Krisis sosial-ekologis yang terjadi di berbagai tempat baik lokal, nasional, maupun regional semakin bertambah berat. Pemahaman akan ruang disederhanakan menjadi penyedia komoditas dan pendorong pertumbuhan ekonomi. Hal ini menimbulkan dampak struktural terutama bagi kelompok marjinal, tanpa terkecuali perempuan.
Diskusi sesi kedua dari Kelompok Belajar Studi Agraria dan Perempuan yang diadakan di Sajogyo Institute (SAINS) pada 10 Agustus 2016 mengangkat tema “Reorganisasi Ruang, Krisis Sosial Ekologi, dan Akibatnya Terhadap Perempuan”.

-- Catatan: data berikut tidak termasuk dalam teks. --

-- ==== Sys2Proof/Machine/ModuleRows.lean ====
section
/-! DEFINITION. The module's pins and its I3C target (R485, R508–R517). -/

namespace Sys2Proof.Machine

/-! ### Resets of the module (R508–R510) -/

/-- A register of the I3C page. -/
def i3cReg (off : Nat) : Nat := devReg 15 off

/-- The straps as sampled, in I3C_STAT (R510). -/
def sampleStraps (s : State) (boot : Bool) (slot : Nat) : State :=
  wrF (wrB s (i3cReg 0x108) 4 boot) (i3cReg 0x108) 0 3 slot

/-- A condition that holds the device in cold reset remains; commands keep their effect (log entry 10, DESIGN CHOICE). -/
def resetHeld (s : State) : Bool := s.module.rstLow || s.module.supplyFault || s.module.overTemp

/-- Meaning of MOD_RST_N_ASSERT (R508): a low of at least 10 µs. -/
def execModRstNAssert (s : State) : Host.Outcome State Fault Refusal :=
  .next (coldReset { s with module := { s.module with rstLow := true } })

/-- Meaning of MOD_RST_N_RELEASE (R510): the rise samples the straps, and ends the reset unless R509 holds it (log entry 8, DESIGN CHOICE). -/
def execModRstNRelease (boot : Bool) (slot : Fin 8) (s : State) : Host.Outcome State Fault Refusal :=
  .next (
    let s1 := sampleStraps { s with module := { s.module with rstLow := false } } boot slot
    if !s.module.rstLow then s else if resetHeld s1 then s1 else releaseReset s1)

/-- Meaning of SUPPLY_FAULT (R509): a rail out of tolerance, or REFCLK absent. -/
def execSupplyFault (s : State) : Host.Outcome State Fault Refusal :=
  .next (coldReset { s with module := { s.module with supplyFault := true } })

/-- Meaning of OVERTEMP_RESET (R509). -/
def execOvertempReset (s : State) : Host.Outcome State Fault Refusal :=
  .next (coldReset { s with module := { s.module with overTemp := true } })

/-- Meaning of SELF_RESET_RELEASE (R509): 1 ms after the conditions ended, as though MOD_RST_N had risen. -/
def execSelfResetRelease (boot : Bool) (slot : Fin 8) (s : State) : Host.Outcome State Fault Refusal :=
  .next (if s.module.supplyFault || s.module.overTemp then
      let s1 := { s with module := { s.module with supplyFault := false, overTemp := false } }
      if s.module.rstLow then s1 else releaseReset (sampleStraps s1 boot slot)
    else s)

/-! ### The I3C target (R513–R516) -/

/-- The device cannot serve the bus: P3, in reset, or Hornbeam does not run (R514) (log entry 142, DEDUCED). -/
def i3cAsleep (s : State) : Bool := s.time.held || devState s == 3 || hbPhase s < 2 || lifeCycle s == 5

/-- The result of an operation waits for the board management controller (R514). -/
def i3cResult (s : State) (status data : Nat) : State :=
  let s1 := { s with module := { s.module with result := some (status, data), read := none } }
  if status = 2 then incSat s1 (i3cReg 0x088) else s1

/-- An operation that arrives before the last result was read is ignored, and that result says so (R514). -/
def i3cOp (s : State) (f : State → State) : State :=
  match s.module.result with
  | some r => { s with module := { s.module with result := some (5, r.2) } }
  | none => if s.module.read.isSome then s else f (incWrap s (i3cReg 0x080) 1)

/-- The status of a register access over I3C. -/
def i3cStatus : RegStat → Nat
  | .ok => 0 | .denied => 2 | .unmapped => 1 | .size => 1

/-- An address lies in the fault-signature ring that CS_TFS gives (R515). -/
def inTfsRing (s : State) (a : Nat) : Bool :=
  let b := rdF s (csReg 0x110) 9 39 * 512
  b ≤ a && a + 8 ≤ b + 512 * 2 ^ rdF s (csReg 0x110) 54 5

/-- A word of the ring read (log entry 75, DEDUCED). -/
def i3cMemRead (s : State) (a : Nat) : State :=
  if unsettled s a 8 false then { settle s a 8 false with module := { s.module with read := some a } }
  else
    let r := dramRead s a 8 none
    if r.1.any (fun o => o.isNone) then i3cResult r.2 3 0 else i3cResult r.2 0 (natOfBytes (r.1.map (fun o => o.getD 0)))

/-- Meaning of I3C_READ (R514, R515). -/
def execI3cRead (addr : Fin 281474976710656) (s : State) : Host.Outcome State Fault Refusal :=
  .next (i3cOp s (fun u =>
    let a := addr.val
    if i3cAsleep u then i3cResult u 4 0
    else if a % 8 != 0 then i3cResult u 1 0
    else match regionOf a with
      | .unmapped => i3cResult (unmapped u .bmc a) 1 0
      | .lpddr =>
        if !dramMapped u a 8 then i3cResult (unmapped u .bmc a) 1 0 else if inTfsRing u a && !halted u then i3cMemRead u a else i3cResult u 2 0
      | .pad => i3cResult u 2 0
      | .companion => i3cResult u 2 0
      | .regs =>
        let r := regRead u .bmc a
        i3cResult r.2.2 (i3cStatus r.1) r.2.1.toNat))

/-- Meaning of I3C_WRITE (R514, R515). -/
def execI3cWrite (addr : Fin 281474976710656) (v : W64) (s : State) : Host.Outcome State Fault Refusal :=
  .next (i3cOp s (fun u =>
    let a := addr.val
    if i3cAsleep u then i3cResult u 4 0
    else if a % 8 != 0 then i3cResult u 1 0
    else match regionOf a with
      | .unmapped => i3cResult (unmapped u .bmc a) 1 0
      | .regs => let r := regWrite u .bmc a v; i3cResult r.2 (i3cStatus r.1) 0
      | .lpddr => i3cResult u 2 0
      | .pad => i3cResult u 2 0
      | .companion => i3cResult u 2 0))

/-- Meaning of I3C_WAKE (R452, R514): a wake event in every state. -/
def execI3cWake (s : State) : Host.Outcome State Fault Refusal := .next (i3cOp s (fun u => i3cResult (wakeDevice u) 0 0))

/-- Meaning of I3C_RESULT_READ (R514): the result leaves, or the read header is not acknowledged yet. -/
def execI3cResultRead (s : State) : Host.Outcome State Fault Refusal :=
  .next (
    let u := match s.module.read with
      | some a => i3cMemRead { s with module := { s.module with read := none } } a
      | none => s
    match u.module.result with
    | some r => emit { u with module := { u.module with result := none } } (.i3cResult r.1 r.2)
    | none => u)

/-- Meaning of DYNAMIC_ADDRESS_ASSIGN (R513). -/
def execDynamicAddressAssign (addr : Fin 128) (s : State) : Host.Outcome State Fault Refusal :=
  .next (wrB (wrF s (i3cReg 0x108) 8 7 addr) (i3cReg 0x108) 15 true)

/-! ### Boundary scan (R485) -/

/-- Meaning of BOUNDARY_SCAN_INSTRUCTION (R485): every instruction but BYPASS (0) and IDCODE (1) decodes as BYPASS, except with D3
open in MANUFACTURE or RETURNED (log entry 146, DEDUCED). -/
def execBoundaryScanInstruction (op : Fin 5) (s : State) : Host.Outcome State Fault Refusal :=
  .next (
    let open3 := debugLevel s == 3 && (lifeCycle s == 1 || lifeCycle s == 4)
    let i := if op.val ≤ 1 || open3 then op.val else 0
    emit { s with module := { s.module with jtag := i } } (.jtag i))

end Sys2Proof.Machine
end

Dalam diskusi yang membahas seputar narasi besar perempuan dalam kelindan rejim ekstraksi di Indonesia mencoba menelaah secara kritis proses marjinalisasi berbasis kelas dan gender di tengah perebutan ruang untuk percepatan komoditas global. Ada tiga naskah utama yang menjadi referensi, yaitu: “Expulsion, Brutality, and Complexity in the Global Ekonomy karya Saskia Sassen; “Makroman di Tanah Pinjaman” karya Siti Maimunah”; dan “Ekspansi Kelapa Sawit di Asia Tenggara” karya Marcus Colchester dan Shopie Chao.

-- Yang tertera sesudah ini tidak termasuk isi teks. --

-- ==== Sys2Proof/Certificates/Slice0/Obligations.lean ====
section
/-! DEFINITION. The statements for the provers. -/

open Sys2Proof Sys2Proof.Machine

/-- An accepted write of ARITH_CTRL stores its fields, SCR_INJECT only where R73 allows it; DMA_CTRL is stored with or without HALT and the channel goes on from there; a write of a shadow record's register, and of a whole shadow record, stores the record when its check passes. Nothing else changes. -/
def Obligations.TileControlWrites : Prop :=
    (∀ (a : Agent) (t : TileId) (v : W64) (s : State),
      writeOk s a (tileReg t 0 0x400) v = true →
      exec (.scrInjectWrite a t v) s = .next (wr s (tileReg t 0 0x400)
      (if bitOf (merged s (tileReg t 0 0x400) 7 v) 2 && !injectOk s t then setBit (merged s (tileReg t 0 0x400) 7 v) 2 false else merged s (tileReg t 0 0x400) 7 v))) ∧
    (∀ (a : Agent) (t : TileId) (ch : Fin 4) (e : Bool) (s : State),
      writeOk s a (dmaReg t ch 0) (BitVec.ofNat 64 (2 + bit01 e)) = true →
      exec (.dmaHalt a t ch e) s = .next (dmaCtrl s t ch (merged s (dmaReg t ch 0) 3 (BitVec.ofNat 64 (2 + bit01 e))))) ∧
    (∀ (a : Agent) (t : TileId) (ch : Fin 4) (e : Bool) (s : State),
      writeOk s a (dmaReg t ch 0) (BitVec.ofNat 64 (bit01 e)) = true →
      exec (.dmaEnable a t ch e) s = .next (dmaCtrl s t ch (merged s (dmaReg t ch 0) 3 (BitVec.ofNat 64 (bit01 e))))) ∧
    (∀ (a : Agent) (t : TileId) (n j : Fin 8) (off : Fin 4096) (v : W64) (s : State),
      off.val = 0x800 + 0x80 * n.val + 8 * j.val →
      writeOk s a (dfReg t off) v = true →
      shadowLocked s t = false →
      exec (.shadowWrite a t off v) s = .next (storeRec s t n
      (((slotWords s t false n).set (2 * j) (fieldOf v 0 32)).set (2 * j + 1) (fieldOf v 32 32)))) ∧
    (∀ (a : Agent) (t : TileId) (n : Fin 8) (w : List W32) (k : PageKind) (s : State),
      slotKind t 1 = some k →
      tileType t ≠ .s →
      regDenied s a k t (slotOff false n) true 0 = false →
      pageAwake s (dfPage t) = true →
      fencedWrite s k t (slotOff false n) = false →
      haltedWrite s k (slotOff false n) 0 = false →
      shadowLocked s t = false →
      exec (.cfgRecordWrite a t n w) s = .next (storeRec s t n ((List.range 16).map (fun i => (w.getD i 0).toNat))))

Lina Rintis Susanti, dari Women Research yang menjadi koordinator kelas sekaligus moderator, membuka acara dengan review atas karya Marcus Colchester dan Shopie Chao. Rintis memaparkan terjadinya ekspansi perkebunan kelapa sawit, khususnya di kawasan Asia Tenggara berdampak signifikan terhadap masyarakat tak terkecuali perempuan. “Hak perempuan untuk mewarisi tanah telah dipersempet sistem ‘kepala rumah tangga’”, ujar Rintis. Seperti hukum adat di Kalimantan Barat, hak perempuan untuk mewarisi tanah telah dipersempit oleh sistem ‘kepala rumah tangga’ dalam pendaftaran bidang tanah atau kapling petani kecil.
Sementara itu pada kesempatan kedua, Ciptaning Larastiti dari Sajogyo Institute melakukan review atas karya Saskia Sassen. Laras mengungkapkan satu fenomena kerja cerdas dari lembaga-lembaga keuangan yang secara kasuistik menghadirkan metode baru melakukan penyingkiran. Dalam istilah sassen, reorganisasi ruang kehidupan tidak lagi dimaknai sekedar ‘inequality’ (ketidak’sama’rataan), melainkan ‘expulsion’ (penyingkiran paksa). Laras secara jeli menelaah kerumitan yang dimaksud oleh sassen tersebut ialah, “ekonomi global yang berwajah finansialisasi hari ini oleh IMF, WTO, dan Bank Dunia telah memudahkan spekulasi komoditas global seperti bio fuel dan memperluas akuisisi tanah oleh investasi asing”. Perluasan akuisisi tanah untuk komoditas global inilah yang memperluas krisis ekologi seperti pencemaran tanah hingga perampasan akses air.
Di sesi akhir, Syiqqil Arafat, Mahasiswa Pasca Sarjana Universitas Indonesia melakukan pembacaan kritis atas karya Siti Maimunah. Melalui karya Mai, Syiqqil mengantarkan kita ke perubahan tata guna tanah pada skala mikro yang terjadi di wilayah Makroman, Samarinda. Membongkar relasi kuasa industri ekstraktif, seperti perkebunan kelapa sawit dan pertambangan yang menciptakan marginalisasi terhadap perempuan. Penelusuran tutur perempuan mengungkap status dan posisi perempuan di tengah reproduksi ruang sebagai bagian dari reproduksi kekuasaan industri ekstraktif. Tutur perempuan memaparkan bagaimana lapis-lapis perubahan agraria berkontribusi kepada kekinian mereka bertahan hidup di alam sekitarnya.
Diskusi dilakukan secara tematik pada minggu kedua dan keempat di setiap bulan. Sesi diskusi ketiga akan dilaksanakan dengan tema, “Feminisasi Kemiskinan, Alokasi Waktu, dan Strategi Rumah Tangga Melanjutkan Hidup”.